= Task details =
Complete, exact copies of all entries are needed.

(Items from a data source)
-- ==== Sys2Proof/Machine/Exit.lean ====
section
/-! DEFINITION. EXIT (05 R117) and the save exit of a diverted warp (16 R399). -/
namespace Sys2Proof.Machine

/-- Whether the counters and flags of a warp let it save-exit (R399). -/
def Ctl.settled (c : Ctl) : Bool := c.outs.isEmpty && c.flagOps.all fun o => o.flag == 15

/-- The slices after lanes have exited: those with no lane left drop their reservations (R117), and the traps deferred
to them are the lowest live slice's, or, in a warp that has exited, the warp's own (R335). -/
def Ctl.dropDead (c : Ctl) (live : Nat) : Ctl :=
  let orphans := (setBits 8 (255 - live % 256)).flatMap fun j => (c.slice j).defer
  let c := c.onSlices (255 - live % 256) fun y => { y with resv := none, defer := [] }
  match setBits 8 live with
  | j :: _ => c.onSlices (2 ^ j) fun y => { y with defer := y.defer ++ orphans }
  | [] => { c with trap := c.trap.orElse fun _ => orphans.head? }

/-- A REGANG whose waiting slices, now that others have exited, all wait at different addresses (R121). -/
def regangClash (k : Nat) (s : State) : List Effect :=
  let w := s.warp k
  if w.ctl.parted && regangClashes w w.ctl && w.ctl.trap.isNone
  then [.ctl k { w.ctl with trap := some (regangTrap w w.ctl) }] else []

/-- Lanes of a warp exit; the warp is Exited when none is left, which may fire a collective (R117, R345). -/
def exitLanes (k lanes : Nat) (save : Bool) (s : State) : List Effect :=
  chain s [
    fun s => [.live k ((s.warp k).readM 14 &&& ~~~ word lanes), .mask k 0 ((s.warp k).readM 0 &&& ~~~ word lanes)],
    fun s =>
      let w := s.warp k
      let live := liveSlices w
      let c := w.ctl.dropDead live
      [.ctl k (if w.readM 14 = 0 then { c with st := .exited, ended := save } else c)],
    regangClash k,
    fun s => if (s.ctl k).st = .exited
      then collTry (blockOf k) ((s.blk (blockOf k)).coll.length + 1) s else []]

/-- EXIT (R117, R312): in a diverted warp an EXIT with m0 = m14 is a save exit, which waits for the warp's counters and
flags; any other raises illegal-instruction there (R399). -/
def execExit (s : State) : Out :=
  issue (fun _ => { cls := .a, helper := false })
    (fun I =>
      if I.c.span.any fun x => bit I.active x.lane then .error { code := 0x01 }
      else if I.c.divert.isSome then
        if I.m 0 ≠ I.m 14 then .error { code := 0x01 }
        else if !I.c.settled then .ok ([], .again)
        else .ok (exitLanes I.k (I.m 14).toNat true I.s, .ends)
      else .ok (exitLanes I.k I.active false I.s, .ends)) s

end Sys2Proof.Machine
end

= Task response =
-- ==== Sys2Proof/Machine/Exit.lean ====
section
/-! DEFINITION. EXIT (05 R117) and the save exit of a diverted warp (16 R399). -/
namespace Sys2Proof.Machine

/-- Whether the counters and flags of a warp let it save-exit (R399). -/
def Ctl.settled (c : Ctl) : Bool := c.outs.isEmpty && c.flagOps.all fun o => o.flag == 15

/-- The slices after lanes have exited: those with no lane left drop their reservations (R117), and the traps deferred
to them are the lowest live slice's, or, in a warp that has exited, the warp's own (R335). -/
def Ctl.dropDead (c : Ctl) (live : Nat) : Ctl :=
  let orphans := (setBits 8 (255 - live % 256)).flatMap fun j => (c.slice j).defer
  let c := c.onSlices (255 - live % 256) fun y => { y with resv := none, defer := [] }
  match setBits 8 live with
  | j :: _ => c.onSlices (2 ^ j) fun y => { y with defer := y.defer ++ orphans }
  | [] => { c with trap := c.trap.orElse fun _ => orphans.head? }

/-- A REGANG whose waiting slices, now that others have exited, all wait at different addresses (R121). -/
def regangClash (k : Nat) (s : State) : List Effect :=
  let w := s.warp k
  if w.ctl.parted && regangClashes w w.ctl && w.ctl.trap.isNone
  then [.ctl k { w.ctl with trap := some (regangTrap w w.ctl) }] else []

/-- Lanes of a warp exit; the warp is Exited when none is left, which may fire a collective (R117, R345). -/
def exitLanes (k lanes : Nat) (save : Bool) (s : State) : List Effect :=
  chain s [
    fun s => [.live k ((s.warp k).readM 14 &&& ~~~ word lanes), .mask k 0 ((s.warp k).readM 0 &&& ~~~ word lanes)],
    fun s =>
      let w := s.warp k
      let live := liveSlices w
      let c := w.ctl.dropDead live
      [.ctl k (if w.readM 14 = 0 then { c with st := .exited, ended := save } else c)],
    regangClash k,
    fun s => if (s.ctl k).st = .exited
      then collTry (blockOf k) ((s.blk (blockOf k)).coll.length + 1) s else []]

/-- EXIT (R117, R312): in a diverted warp an EXIT with m0 = m14 is a save exit, which waits for the warp's counters and
flags; any other raises illegal-instruction there (R399). -/
def execExit (s : State) : Out :=
  issue (fun _ => { cls := .a, helper := false })
    (fun I =>
      if I.c.span.any fun x => bit I.active x.lane then .error { code := 0x01 }
      else if I.c.divert.isSome then
        if I.m 0 ≠ I.m 14 then .error { code := 0x01 }
        else if !I.c.settled then .ok ([], .again)
        else .ok (exitLanes I.k (I.m 14).toNat true I.s, .ends)
      else .ok (exitLanes I.k I.active false I.s, .ends)) s

end Sys2Proof.Machine
end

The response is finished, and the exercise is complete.